WORK INSTRUCTION: From the listing below, set down exactly the lines between the one holding "(rule R104). -/" and the one holding "i = base+n-1", inclusive. No other line is wanted.

EXTRACTED MATERIAL:

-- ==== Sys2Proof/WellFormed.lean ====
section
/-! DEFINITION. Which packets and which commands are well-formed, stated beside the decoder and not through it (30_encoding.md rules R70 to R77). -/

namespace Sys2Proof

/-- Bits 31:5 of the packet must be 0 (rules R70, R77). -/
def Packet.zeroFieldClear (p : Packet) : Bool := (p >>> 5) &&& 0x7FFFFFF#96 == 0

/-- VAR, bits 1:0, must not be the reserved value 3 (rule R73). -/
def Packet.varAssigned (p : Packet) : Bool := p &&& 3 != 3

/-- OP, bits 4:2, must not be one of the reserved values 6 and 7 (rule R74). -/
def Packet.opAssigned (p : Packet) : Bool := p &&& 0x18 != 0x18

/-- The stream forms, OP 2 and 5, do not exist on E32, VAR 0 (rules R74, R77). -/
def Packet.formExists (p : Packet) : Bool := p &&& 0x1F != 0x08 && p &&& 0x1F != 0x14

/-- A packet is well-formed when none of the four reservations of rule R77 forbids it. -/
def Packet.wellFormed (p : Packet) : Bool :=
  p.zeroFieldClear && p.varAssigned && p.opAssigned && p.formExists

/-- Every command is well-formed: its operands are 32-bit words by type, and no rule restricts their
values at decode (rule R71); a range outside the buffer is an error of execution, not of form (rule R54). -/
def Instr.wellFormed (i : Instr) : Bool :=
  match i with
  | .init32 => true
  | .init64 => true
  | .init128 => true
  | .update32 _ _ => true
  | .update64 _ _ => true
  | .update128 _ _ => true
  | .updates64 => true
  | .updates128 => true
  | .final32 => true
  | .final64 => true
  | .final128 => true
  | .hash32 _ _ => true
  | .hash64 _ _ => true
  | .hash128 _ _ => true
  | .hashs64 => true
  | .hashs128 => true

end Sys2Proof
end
==
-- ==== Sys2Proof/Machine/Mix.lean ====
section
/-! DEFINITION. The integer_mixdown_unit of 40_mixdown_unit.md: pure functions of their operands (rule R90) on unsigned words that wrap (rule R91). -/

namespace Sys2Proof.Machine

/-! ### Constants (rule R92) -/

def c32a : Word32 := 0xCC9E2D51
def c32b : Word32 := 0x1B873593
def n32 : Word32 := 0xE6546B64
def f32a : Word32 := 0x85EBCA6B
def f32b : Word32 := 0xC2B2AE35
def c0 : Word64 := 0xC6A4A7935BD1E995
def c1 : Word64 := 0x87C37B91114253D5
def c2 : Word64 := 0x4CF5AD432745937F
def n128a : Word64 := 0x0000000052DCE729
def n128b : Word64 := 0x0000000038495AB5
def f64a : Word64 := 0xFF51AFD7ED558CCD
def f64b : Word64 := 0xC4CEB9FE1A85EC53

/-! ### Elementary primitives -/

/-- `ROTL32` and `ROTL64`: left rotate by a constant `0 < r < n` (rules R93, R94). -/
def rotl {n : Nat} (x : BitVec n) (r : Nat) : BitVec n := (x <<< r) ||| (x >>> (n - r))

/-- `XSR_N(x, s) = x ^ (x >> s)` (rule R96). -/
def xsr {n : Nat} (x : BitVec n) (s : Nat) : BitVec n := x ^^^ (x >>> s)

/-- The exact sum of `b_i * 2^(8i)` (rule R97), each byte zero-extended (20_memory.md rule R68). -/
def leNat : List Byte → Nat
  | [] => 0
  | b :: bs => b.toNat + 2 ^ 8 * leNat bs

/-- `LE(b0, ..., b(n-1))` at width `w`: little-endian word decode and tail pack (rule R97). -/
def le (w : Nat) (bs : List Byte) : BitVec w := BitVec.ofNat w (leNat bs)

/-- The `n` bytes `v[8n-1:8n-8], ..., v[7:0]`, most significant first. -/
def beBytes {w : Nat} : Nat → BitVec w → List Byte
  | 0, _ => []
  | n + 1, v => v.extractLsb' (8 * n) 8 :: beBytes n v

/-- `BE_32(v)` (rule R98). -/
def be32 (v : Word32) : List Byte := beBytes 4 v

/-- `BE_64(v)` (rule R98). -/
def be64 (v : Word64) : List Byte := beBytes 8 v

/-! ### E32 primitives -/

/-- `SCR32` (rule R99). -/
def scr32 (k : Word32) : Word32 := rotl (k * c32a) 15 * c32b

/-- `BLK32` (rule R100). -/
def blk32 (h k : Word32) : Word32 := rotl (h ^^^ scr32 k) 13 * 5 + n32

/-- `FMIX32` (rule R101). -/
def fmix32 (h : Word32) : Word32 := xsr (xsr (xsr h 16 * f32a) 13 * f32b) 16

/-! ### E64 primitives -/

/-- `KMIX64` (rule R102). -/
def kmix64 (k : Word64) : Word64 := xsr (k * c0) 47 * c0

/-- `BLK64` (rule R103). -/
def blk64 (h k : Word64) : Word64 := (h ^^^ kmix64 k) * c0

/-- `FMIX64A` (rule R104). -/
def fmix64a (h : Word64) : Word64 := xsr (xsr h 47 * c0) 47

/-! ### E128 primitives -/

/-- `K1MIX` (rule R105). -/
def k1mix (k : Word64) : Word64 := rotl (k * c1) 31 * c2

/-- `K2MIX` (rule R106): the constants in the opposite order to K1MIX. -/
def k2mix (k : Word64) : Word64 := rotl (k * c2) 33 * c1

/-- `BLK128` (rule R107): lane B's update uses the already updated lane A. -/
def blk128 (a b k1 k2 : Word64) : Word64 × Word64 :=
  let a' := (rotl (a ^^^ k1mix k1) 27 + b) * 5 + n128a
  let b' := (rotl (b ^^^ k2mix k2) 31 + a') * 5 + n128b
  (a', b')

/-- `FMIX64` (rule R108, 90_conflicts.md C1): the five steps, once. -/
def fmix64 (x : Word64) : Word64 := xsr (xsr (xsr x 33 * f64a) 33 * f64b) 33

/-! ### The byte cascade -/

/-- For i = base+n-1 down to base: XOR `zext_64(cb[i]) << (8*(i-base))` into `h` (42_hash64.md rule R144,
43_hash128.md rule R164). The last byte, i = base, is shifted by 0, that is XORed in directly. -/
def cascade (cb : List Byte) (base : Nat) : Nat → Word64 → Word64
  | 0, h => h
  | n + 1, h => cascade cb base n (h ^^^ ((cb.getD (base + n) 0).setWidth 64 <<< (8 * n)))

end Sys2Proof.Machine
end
* * *
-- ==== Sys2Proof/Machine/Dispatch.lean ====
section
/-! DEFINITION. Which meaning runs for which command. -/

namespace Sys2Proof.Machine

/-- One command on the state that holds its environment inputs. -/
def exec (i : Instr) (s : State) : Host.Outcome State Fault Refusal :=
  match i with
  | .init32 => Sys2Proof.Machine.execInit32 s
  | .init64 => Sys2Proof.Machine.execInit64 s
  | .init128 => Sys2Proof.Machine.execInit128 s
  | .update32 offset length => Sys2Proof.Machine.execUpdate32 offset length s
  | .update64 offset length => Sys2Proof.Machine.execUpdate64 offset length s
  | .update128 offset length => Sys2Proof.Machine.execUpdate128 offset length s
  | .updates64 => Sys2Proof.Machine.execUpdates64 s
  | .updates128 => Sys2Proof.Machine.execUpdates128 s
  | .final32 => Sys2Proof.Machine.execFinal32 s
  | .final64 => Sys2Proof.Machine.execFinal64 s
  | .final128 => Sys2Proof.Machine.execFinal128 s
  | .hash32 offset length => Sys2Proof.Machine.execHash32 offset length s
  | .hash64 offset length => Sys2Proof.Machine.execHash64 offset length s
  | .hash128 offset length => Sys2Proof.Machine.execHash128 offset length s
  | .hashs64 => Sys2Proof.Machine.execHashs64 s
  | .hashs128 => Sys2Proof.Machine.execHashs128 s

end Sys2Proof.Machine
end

TASK SOLUTION:
/-- `FMIX64A` (rule R104). -/
def fmix64a (h : Word64) : Word64 := xsr (xsr h 47 * c0) 47

/-! ### E128 primitives -/

/-- `K1MIX` (rule R105). -/
def k1mix (k : Word64) : Word64 := rotl (k * c1) 31 * c2

/-- `K2MIX` (rule R106): the constants in the opposite order to K1MIX. -/
def k2mix (k : Word64) : Word64 := rotl (k * c2) 33 * c1

/-- `BLK128` (rule R107): lane B's update uses the already updated lane A. -/
def blk128 (a b k1 k2 : Word64) : Word64 × Word64 :=
  let a' := (rotl (a ^^^ k1mix k1) 27 + b) * 5 + n128a
  let b' := (rotl (b ^^^ k2mix k2) 31 + a') * 5 + n128b
  (a', b')

/-- `FMIX64` (rule R108, 90_conflicts.md C1): the five steps, once. -/
def fmix64 (x : Word64) : Word64 := xsr (xsr (xsr x 33 * f64a) 33 * f64b) 33

/-! ### The byte cascade -/

/-- For i = base+n-1 down to base: XOR `zext_64(cb[i]) << (8*(i-base))` into `h` (42_hash64.md rule R144,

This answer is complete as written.